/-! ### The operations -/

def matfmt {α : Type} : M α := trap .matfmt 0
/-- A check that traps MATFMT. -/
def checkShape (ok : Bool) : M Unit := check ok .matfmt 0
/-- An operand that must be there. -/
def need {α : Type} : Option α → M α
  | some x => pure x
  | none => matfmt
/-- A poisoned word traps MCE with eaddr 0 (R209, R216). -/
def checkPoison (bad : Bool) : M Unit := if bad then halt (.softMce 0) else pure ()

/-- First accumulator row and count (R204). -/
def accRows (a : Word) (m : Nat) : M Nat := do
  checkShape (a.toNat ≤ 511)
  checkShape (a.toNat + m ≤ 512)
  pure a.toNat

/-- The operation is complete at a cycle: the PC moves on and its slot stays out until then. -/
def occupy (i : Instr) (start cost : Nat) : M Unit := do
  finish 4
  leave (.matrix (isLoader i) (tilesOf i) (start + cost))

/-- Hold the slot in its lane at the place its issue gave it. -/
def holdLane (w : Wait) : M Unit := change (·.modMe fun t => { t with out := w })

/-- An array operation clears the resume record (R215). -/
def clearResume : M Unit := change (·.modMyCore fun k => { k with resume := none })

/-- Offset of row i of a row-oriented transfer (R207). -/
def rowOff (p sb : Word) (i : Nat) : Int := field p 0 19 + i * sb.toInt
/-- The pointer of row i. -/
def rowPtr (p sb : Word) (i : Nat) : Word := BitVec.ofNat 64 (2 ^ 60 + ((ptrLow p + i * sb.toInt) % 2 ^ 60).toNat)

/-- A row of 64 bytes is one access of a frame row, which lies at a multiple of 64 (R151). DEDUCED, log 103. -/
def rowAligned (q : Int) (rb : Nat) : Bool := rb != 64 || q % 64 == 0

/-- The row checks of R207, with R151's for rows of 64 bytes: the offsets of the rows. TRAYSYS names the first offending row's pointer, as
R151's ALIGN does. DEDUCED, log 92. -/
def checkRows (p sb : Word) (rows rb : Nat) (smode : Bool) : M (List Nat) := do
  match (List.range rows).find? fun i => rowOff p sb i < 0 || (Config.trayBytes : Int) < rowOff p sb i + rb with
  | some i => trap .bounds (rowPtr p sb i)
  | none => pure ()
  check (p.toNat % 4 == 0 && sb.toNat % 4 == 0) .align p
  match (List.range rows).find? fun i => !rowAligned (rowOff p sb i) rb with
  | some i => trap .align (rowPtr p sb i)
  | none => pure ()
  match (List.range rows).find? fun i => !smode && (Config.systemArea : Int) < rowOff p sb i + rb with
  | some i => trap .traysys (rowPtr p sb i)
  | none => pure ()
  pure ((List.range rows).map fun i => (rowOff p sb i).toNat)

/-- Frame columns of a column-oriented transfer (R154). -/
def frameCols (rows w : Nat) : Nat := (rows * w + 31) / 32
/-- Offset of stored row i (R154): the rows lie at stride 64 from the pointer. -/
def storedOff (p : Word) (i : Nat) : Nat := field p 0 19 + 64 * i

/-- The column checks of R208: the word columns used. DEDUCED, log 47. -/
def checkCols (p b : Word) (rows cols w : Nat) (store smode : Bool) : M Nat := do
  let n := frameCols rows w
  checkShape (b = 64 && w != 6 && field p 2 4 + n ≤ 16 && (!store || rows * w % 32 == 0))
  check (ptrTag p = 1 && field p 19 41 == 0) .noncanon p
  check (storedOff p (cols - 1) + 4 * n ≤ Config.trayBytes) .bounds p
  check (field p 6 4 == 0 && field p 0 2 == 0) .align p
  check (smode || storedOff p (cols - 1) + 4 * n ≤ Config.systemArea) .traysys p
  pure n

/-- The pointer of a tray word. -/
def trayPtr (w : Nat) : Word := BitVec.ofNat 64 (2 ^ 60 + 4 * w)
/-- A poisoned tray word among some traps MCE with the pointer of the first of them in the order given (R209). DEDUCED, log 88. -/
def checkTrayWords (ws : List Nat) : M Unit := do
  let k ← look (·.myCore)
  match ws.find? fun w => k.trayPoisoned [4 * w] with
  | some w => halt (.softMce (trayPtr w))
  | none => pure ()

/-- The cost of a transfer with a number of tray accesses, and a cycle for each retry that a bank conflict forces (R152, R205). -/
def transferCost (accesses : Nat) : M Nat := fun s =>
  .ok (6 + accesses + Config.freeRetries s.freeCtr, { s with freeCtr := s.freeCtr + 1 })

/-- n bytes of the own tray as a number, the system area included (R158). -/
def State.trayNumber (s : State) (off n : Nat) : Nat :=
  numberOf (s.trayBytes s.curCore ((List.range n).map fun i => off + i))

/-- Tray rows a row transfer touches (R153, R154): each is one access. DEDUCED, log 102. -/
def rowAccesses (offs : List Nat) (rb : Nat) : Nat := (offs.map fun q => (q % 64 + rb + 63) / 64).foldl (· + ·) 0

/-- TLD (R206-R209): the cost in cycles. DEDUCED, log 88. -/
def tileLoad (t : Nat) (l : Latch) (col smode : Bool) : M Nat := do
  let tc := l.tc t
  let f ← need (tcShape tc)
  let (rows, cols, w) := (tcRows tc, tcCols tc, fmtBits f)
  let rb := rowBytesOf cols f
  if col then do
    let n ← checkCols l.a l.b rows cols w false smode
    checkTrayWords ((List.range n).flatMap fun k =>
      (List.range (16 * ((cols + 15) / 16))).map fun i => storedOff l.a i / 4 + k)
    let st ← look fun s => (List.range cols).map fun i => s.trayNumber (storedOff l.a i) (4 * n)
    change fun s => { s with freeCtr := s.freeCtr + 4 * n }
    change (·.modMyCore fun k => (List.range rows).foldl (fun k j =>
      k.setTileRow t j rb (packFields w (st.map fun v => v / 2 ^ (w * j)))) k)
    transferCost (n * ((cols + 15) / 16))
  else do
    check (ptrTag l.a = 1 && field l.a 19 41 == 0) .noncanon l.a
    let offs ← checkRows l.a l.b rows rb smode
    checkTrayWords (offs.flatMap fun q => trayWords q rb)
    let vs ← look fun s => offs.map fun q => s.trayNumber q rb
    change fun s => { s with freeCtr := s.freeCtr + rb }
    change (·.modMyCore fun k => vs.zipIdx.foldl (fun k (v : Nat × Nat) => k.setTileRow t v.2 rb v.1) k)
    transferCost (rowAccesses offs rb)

⁂

→ TASK OBJECTIVE
Using only the listing above, restate exactly the lines from the line containing "transfer (R207). -/" through the line containing "def rowAligned (q", both included.

→ TASK RESULT
/-- Offset of row i of a row-oriented transfer (R207). -/
def rowOff (p sb : Word) (i : Nat) : Int := field p 0 19 + i * sb.toInt
/-- The pointer of row i. -/
def rowPtr (p sb : Word) (i : Nat) : Word := BitVec.ofNat 64 (2 ^ 60 + ((ptrLow p + i * sb.toInt) % 2 ^ 60).toNat)

/-- A row of 64 bytes is one access of a frame row, which lies at a multiple of 64 (R151). DEDUCED, log 103. -/
def rowAligned (q : Int) (rb : Nat) : Bool := rb != 64 || q % 64 == 0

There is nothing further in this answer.